DESCRIPTION (provided by applicant): Apoptosis is critical for the maintenance of tissue homeostasis and for the maturation of various organs in the developing embryo. Failure to activate the cell death program results in embryonic lethality and severe central nervous system (CNS) defects, including hyperplasia of cells in the CNS, exencephaly (protrusion of brain matter from the skull), and incomplete neural tube closure. Although the apoptotic pathway has been well characterized in certain mammalian cell lines, exactly how cell death is regulated in primary embryonic stem cells (ESCs) and in the neural precursor cells (NPCs) of the CNS remains largely unknown. In this proposal, I will explore a novel apoptotic pathway engaged by ESCs and NPCs that primes them for rapid death in the developing embryo. This proposal will test the hypothesis that these cells utilize a novel C. elegans-like apoptotic pathway for activating caspases and cell death independently of the mitochondria. In particular, I hypothesize that, similar to what is observed in cells undergoing apoptosis in the developing C. elegans embryo, ESCs and NPCs express a previously uncharacterized short form of the pro-apoptotic protein, sApaf-1, that exists in complex with, and is inhibited by, the anti-apoptotic Bc-xL protein. In Aim 1, I will investigate how the sApaf-1/Bcl-xL interaction regulates apoptosis in ESCs and NPCs. Specifically, I will examine the physical interaction between sApaf-1 and Bcl-xL and determine whether Bcl-xL inhibition or knockdown is sufficient to allow sApaf-1 to activate caspases and induce rapid apoptosis in both cell types. Importantly, I will test whether this novel pathway in ESCs and NPCs induces apoptosis by bypassing the mitochondria as observed in the C. elegans embryo. In Aim 2, I will investigate the sApaf-1/Bcl-xL apoptotic pathway in the developing brain in vivo. This aim will explore the increased cell death phenotype of conditional knockout mice that are deficient in Bcl-xL in the developing brain, and whether the cell death observed in these animals can be rescued by simultaneous deletion of Apaf-1. The results from this proposal will be important for uncovering key features of ESC and NPC biology that determine how cell death is regulated in early mammalian embryonic development.

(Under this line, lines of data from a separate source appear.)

/-! ### What leaves every feeder as it was -/

@[simp] theorem State.feeder_setPermit (s : State) (i' : Slot) (p : Permit) (m : FeederNo) : (s.setPermit i' p).feeder m = s.feeder m := rfl
@[simp] theorem State.feeder_setGenset (s : State) (g : GensetNo) (r : Genset) (m : FeederNo) : (s.setGenset g r).feeder m = s.feeder m := rfl
@[simp] theorem State.feeder_setArray (s : State) (a : ArrayNo) (r : ArrayRecord) (m : FeederNo) : (s.setArray a r).feeder m = s.feeder m := rfl
@[simp] theorem State.feeder_setEntry (s : State) (u : Addr) (r : UnitEntry) (m : FeederNo) : (s.setEntry u r).feeder m = s.feeder m := rfl
@[simp] theorem State.feeder_push (s : State) (e : Instr) (m : FeederNo) : (s.push e).feeder m = s.feeder m := rfl
@[simp] theorem State.feeder_pushAll (s : State) (es : List Instr) (m : FeederNo) : (s.pushAll es).feeder m = s.feeder m := rfl
@[simp] theorem State.feeder_took (s : State) (e : Instr) (m : FeederNo) : (s.took e).feeder m = s.feeder m := rfl
@[simp] theorem State.feeder_notice (s : State) (n : Notice) (m : FeederNo) : (s.notice n).feeder m = s.feeder m := rfl
@[simp] theorem State.feeder_place (s : State) (r : UnitRec) (o : Order) (b : Block) (u : Bool) (m : FeederNo) : (s.place r o b u).feeder m = s.feeder m := rfl
@[simp] theorem State.feeder_withdraw (s : State) (r : UnitRec) (k : OrderKind) (b : Block) (m : FeederNo) : (s.withdraw r k b).feeder m = s.feeder m := rfl
@[simp] theorem State.feeder_putSetting (s : State) (st : Setting) (v : Nat) (m : FeederNo) : (s.putSetting st v).feeder m = s.feeder m := rfl
@[simp] theorem State.feeder_hold (s : State) (r : Reply) (m : FeederNo) : (s.hold r).feeder m = s.feeder m := rfl
@[simp] theorem State.feeder_toLoop (s : State) (l : Loop) (m : FeederNo) : (s.toLoop l).feeder m = s.feeder m := rfl
@[simp] theorem State.feeder_setUrgent (s : State) (l : List Addr) (m : FeederNo) : (s.setUrgent l).feeder m = s.feeder m := rfl
@[simp] theorem State.feeder_endFlight (s : State) (m : FeederNo) : s.endFlight.feeder m = s.feeder m := rfl
@[simp] theorem State.feeder_startGuard (s : State) (m : FeederNo) : s.startGuard.feeder m = s.feeder m := rfl
@[simp] theorem State.feeder_arrive (s : State) (m : FeederNo) : s.arrive.feeder m = s.feeder m := rfl
@[simp] theorem State.feeder_dropStop (s : State) (m : FeederNo) : s.dropStop.feeder m = s.feeder m := rfl
@[simp] theorem State.feeder_unqueue (s : State) (g : GensetNo) (m : FeederNo) : (s.unqueue g).feeder m = s.feeder m := rfl
@[simp] theorem State.feeder_setReleaseDelay (s : State) (t : Timer) (m : FeederNo) : (s.setReleaseDelay t).feeder m = s.feeder m := rfl
@[simp] theorem State.feeder_toPhase (s : State) (p : WalkPhase) (m : FeederNo) : (s.toPhase p).feeder m = s.feeder m := rfl
@[simp] theorem State.feeder_setWalkPermit (s : State) (h : Option Handle) (m : FeederNo) : (s.setWalkPermit h).feeder m = s.feeder m := rfl
@[simp] theorem State.feeder_raiseFlag (s : State) (n : Notice) (m : FeederNo) : (s.raiseFlag n).feeder m = s.feeder m := rfl
@[simp] theorem State.feeder_clearFlags (s : State) (m : FeederNo) : s.clearFlags.feeder m = s.feeder m := rfl
@[simp] theorem State.feeder_setRun (s : State) (l : LaneId) (r : Option Run) (k : FeederNo) :
    (s.setRun l r).feeder k = s.feeder k := by
  cases l <;> rfl
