@[simp] theorem State.enter_naming (s : State) (i : Slot) (p : Permit) : (s.enter i p).se.naming = s.se.naming := by
  simp only [State.enter]; split <;> simp

@[simp] theorem State.passFeeder_events (s : State) (i : Slot) (old p : Permit) : (s.passFeeder i old p).events = s.events := by
  unfold State.passFeeder; split <;> rfl

@[simp] theorem State.passFeeder_permit (s : State) (i : Slot) (old p : Permit) (j : Slot) :
    (s.passFeeder i old p).permit j = s.permit j := by
  simp [State.permit]

@[simp] theorem State.relist_permit (s : State) (i : Slot) (a b : PermitState) (j : Slot) :
    (s.relist i a b).permit j = s.permit j := by
  simp [State.permit]

@[simp] theorem State.relist_feeder (s : State) (i : Slot) (a b : PermitState) (f : FeederNo) :
    (s.relist i a b).feeder f = s.feeder f := by
  simp [State.feeder]

@[simp] theorem State.enter_fixed (s : State) (i : Slot) (p : Permit) : (s.enter i p).fixed = s.fixed := by
  simp [State.fixed]

@[simp] theorem State.enter_genset (s : State) (i : Slot) (p : Permit) (g : GensetNo) :
    (s.enter i p).genset g = s.genset g := by
  simp [State.genset]

@[simp] theorem State.enter_array (s : State) (i : Slot) (p : Permit) (a : ArrayNo) : (s.enter i p).array a = s.array a := by
  simp [State.array]

@[simp] theorem State.enter_entry (s : State) (i : Slot) (p : Permit) (u : Addr) : (s.enter i p).entry u = s.entry u := by
  simp [State.entry]

@[simp] theorem State.enter_setting (s : State) (i : Slot) (p : Permit) (st : Setting) :
    (s.enter i p).setting st = s.setting st := by
  simp [State.setting]

@[simp] theorem State.enter_active (s : State) (i : Slot) (p : Permit) : (s.enter i p).active = s.active := by
  simp [State.active]

/-! ## What `enter` does -/

/-- The permit in the slot becomes what its state keeps of the new record; every other slot is as it was. -/
theorem State.permit_enter (s : State) (i j : Slot) (p : Permit) :
    (s.enter i p).permit j = if i = j then s.settled (s.permit i) p else s.permit j := by
  simp only [State.enter]
  split
  · show ((State.relist _ _ _ _).permit j) = _
    simp [State.permit_setPermit]
  · simp [State.permit_setPermit]

@[simp] theorem State.permit_enter_same (s : State) (i : Slot) (p : Permit) :
    (s.enter i p).permit i = s.settled (s.permit i) p := by
  simp [State.permit_enter]

theorem State.permit_enter_ne (s : State) {i j : Slot} (p : Permit) (h : i ≠ j) : (s.enter i p).permit j = s.permit j := by
  simp [State.permit_enter, h]

/-- The feeder records after a passage. -/
theorem State.feeder_enter (s : State) (i : Slot) (p : Permit) (f : FeederNo) :
    (s.enter i p).feeder f = (s.passFeeder i (s.permit i) p).feeder f := by
  simp only [State.enter]
  split
  · show ((State.relist _ _ _ _).feeder f) = _
    simp
  · simp
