@[simp] theorem State.windowExpired_fixed (s : State) : s.windowExpired.fixed = s.fixed := by
  simp only [State.windowExpired]
  repeat' split
  all_goals simp_all [foldl_fixed]

@[simp] theorem State.windowExpired_listsExact (s : State) (e₀ : s.listsExact) : s.windowExpired.listsExact := by
  simp only [State.windowExpired]
  repeat' split
  all_goals simp_all +contextual (maxDischargeDepth := 20) [foldl_listsExact]

@[simp] theorem State.gapExpired_fixed (s : State) : s.gapExpired.fixed = s.fixed := by
  simp only [State.gapExpired]
  repeat' split
  all_goals simp_all [foldl_fixed]

@[simp] theorem State.gapExpired_listsExact (s : State) (e₀ : s.listsExact) : s.gapExpired.listsExact := by
  simp only [State.gapExpired]
  repeat' split
  all_goals simp_all +contextual (maxDischargeDepth := 20) [foldl_listsExact]

@[simp] theorem State.setAddr_fixed (s : State) (r : UnitRec) (u : Option Addr) : (s.setAddr r u).fixed = s.fixed := by
  simp only [State.setAddr]
  repeat' split
  all_goals simp_all [foldl_fixed]

@[simp] theorem State.setAddr_listsExact (s : State) (r : UnitRec) (u : Option Addr) (e₀ : s.listsExact) : (s.setAddr r u).listsExact := by
  simp only [State.setAddr]
  repeat' split
  all_goals simp_all +contextual (maxDischargeDepth := 20) [foldl_listsExact]

@[simp] theorem State.unbind_fixed (s : State) (u : Addr) : (s.unbind u).fixed = s.fixed := by
  simp only [State.unbind]
  repeat' split
  all_goals simp_all [foldl_fixed]

@[simp] theorem State.unbind_listsExact (s : State) (u : Addr) (e₀ : s.listsExact) : (s.unbind u).listsExact := by
  simp only [State.unbind]
  repeat' split
  all_goals simp_all +contextual (maxDischargeDepth := 20) [foldl_listsExact]

@[simp] theorem State.bind_fixed (s : State) (u : Addr) (r : Option UnitRec) : (s.bind u r).fixed = s.fixed := by
  simp only [State.bind]
  split <;> simp

@[simp] theorem State.bind_listsExact (s : State) (u : Addr) (r : Option UnitRec) (e₀ : s.listsExact) :
    (s.bind u r).listsExact := by
  simp only [State.bind]
  split <;> simp (maxDischargeDepth := 20) [e₀]

@[simp] theorem State.setPolls_listsExact (s : State) (l : List Addr) (e₀ : s.listsExact) : (s.setPolls l).listsExact := by
  simp [State.setPolls, e₀]

theorem State.setPolls_fixed (s : State) (l : List Addr) : (s.setPolls l).fixed = { s.fixed with polls := l } := by
  simp only [State.setPolls, State.wakeLoop_fixed]
  rfl

/-! ## Postings -/

@[simp] theorem State.postAdmission_fixed (s : State) (i : Slot) : (s.postAdmission i).fixed = s.fixed := by
  simp only [State.postAdmission]
  repeat' split
  all_goals first
    | rfl
    | (obtain ⟨rfl, -⟩ := State.claim_some ‹State.claim _ _ = some _›; simp)

@[simp] theorem State.postAdmission_listsExact (s : State) (i : Slot) (e₀ : s.listsExact) : (s.postAdmission i).listsExact := by
  simp only [State.postAdmission]
  repeat' split
  all_goals first
    | exact e₀
    | (obtain ⟨rfl, -⟩ := State.claim_some ‹State.claim _ _ = some _›; simp (maxDischargeDepth := 20) [e₀])

@[simp] theorem State.postIncrease_fixed (s : State) (i : Slot) (kw : Kw) : (s.postIncrease i kw).fixed = s.fixed := by
  simp only [State.postIncrease]
  repeat' split
  all_goals first
    | rfl
    | (obtain ⟨rfl, -⟩ := State.claim_some ‹State.claim _ _ = some _›; simp)

@[simp] theorem State.postIncrease_listsExact (s : State) (i : Slot) (kw : Kw) (e₀ : s.listsExact) :
    (s.postIncrease i kw).listsExact := by
  simp only [State.postIncrease]
  repeat' split
  all_goals first
    | exact e₀
    | (obtain ⟨rfl, -⟩ := State.claim_some ‹State.claim _ _ = some _›; simp (maxDischargeDepth := 20) [e₀])

@[simp] theorem State.postCut_fixed (s : State) (i : Slot) (kw : Kw) : (s.postCut i kw).fixed = s.fixed := by
  simp only [State.postCut]
  repeat' split
  all_goals first | rfl | simp [(State.adjustPermit_ok ‹State.adjustPermit _ _ _ = .ok _›).1]

@[simp] theorem State.postCut_listsExact (s : State) (i : Slot) (kw : Kw) (e₀ : s.listsExact) : (s.postCut i kw).listsExact := by
  simp only [State.postCut]
  repeat' split
  all_goals first
    | exact e₀
    | simp [(State.adjustPermit_ok ‹State.adjustPermit _ _ _ = .ok _›).2 e₀]

@[simp] theorem State.postDraw_fixed (s : State) (f : FeederNo) (kw : Kw) : (s.postDraw f kw).fixed = s.fixed := by
  simp only [State.postDraw]
  repeat' split
  all_goals simp_all [foldl_fixed]

@[simp] theorem State.postDraw_listsExact (s : State) (f : FeederNo) (kw : Kw) (e₀ : s.listsExact) : (s.postDraw f kw).listsExact := by
  simp only [State.postDraw]
  repeat' split
  all_goals simp_all +contextual (maxDischargeDepth := 20) [foldl_listsExact]

@[simp] theorem State.postOnline_fixed (s : State) (g : GensetNo) : (s.postOnline g).fixed = s.fixed := by
  simp only [State.postOnline]
  repeat' split
  all_goals simp_all [foldl_fixed]

@[simp] theorem State.postOnline_listsExact (s : State) (g : GensetNo) (e₀ : s.listsExact) : (s.postOnline g).listsExact := by
  simp only [State.postOnline]
  repeat' split
  all_goals simp_all +contextual (maxDischargeDepth := 20) [foldl_listsExact]

@[simp] theorem State.postOffline_fixed (s : State) (g : GensetNo) : (s.postOffline g).fixed = s.fixed := by
  simp only [State.postOffline]
  repeat' split
  all_goals simp_all [foldl_fixed]

@[simp] theorem State.postOffline_listsExact (s : State) (g : GensetNo) (e₀ : s.listsExact) : (s.postOffline g).listsExact := by
  simp only [State.postOffline]
  repeat' split
  all_goals simp_all +contextual (maxDischargeDepth := 20) [foldl_listsExact]

end Sys2Proof.Machine
end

描述（由申请人提供）：凋亡对于维持组织稳态和发育中各种器官的成熟至关重要。未能激活细胞死亡程序会导致胚胎致死性和严重的中枢神经系统（CNS）缺陷，包括CNS中细胞的增生，脑外部（头骨上的脑物质突出）和不完全的神经管闭合。尽管凋亡途径在某些哺乳动物细胞系中的特征很好，但准确地在原代胚胎干细胞（ESC）和中枢神经系统的神经前体细胞（NPC）中调节细胞死亡仍在很大程度上未知。在此提案中，我将探索ESC和NPC所涉及的一种新颖的凋亡途径，该途径在发育中的胚胎中快速死亡。该提案将检验以下假设：这些细胞利用新型的秀丽隐杆线虫样凋亡途径来独立于线粒体激活胱天蛋白酶和细胞死亡。特别是，我假设，类似于发育中的秀丽隐杆线虫胚胎，ESCS和NPC在经历凋亡中观察到的类似，表达了一种先前未经表征的促凋亡蛋白SAPAF-1的简短形式，它与抗蛋白质BC-XL蛋白相似，并抑制了抗蛋白质BC-XL蛋白。在AIM 1中，我将研究SAPAF-1/BCL-XL相互作用如何调节ESC和NPC中的凋亡。具体而言，我将检查SAPAF-1和BCL-XL之间的物理相互作用，并确定BCl-XL抑制或敲低是否足以使SAPAF-1激活胱天蛋白酶并诱导两种细胞类型的快速凋亡。重要的是，我将测试这种新型ESC和NPC中的新途径是否通过在秀丽隐杆线虫胚胎中观察到的线粒体来诱导凋亡。在AIM 2中，我将研究体内发育中的大脑中的SAPAF-1/BCL-XL凋亡途径。该目标将探索发育中大脑中BCL-XL缺乏的条件敲除小鼠的细胞死亡表型，以及在这些动物中观察到的细胞死亡是否可以通过同时删除APAF-1来挽救。该提案的结果对于发现ESC和NPC生物学的关键特征将很重要，这些特征决定了如何在早期哺乳动物胚胎发育中调节细胞死亡。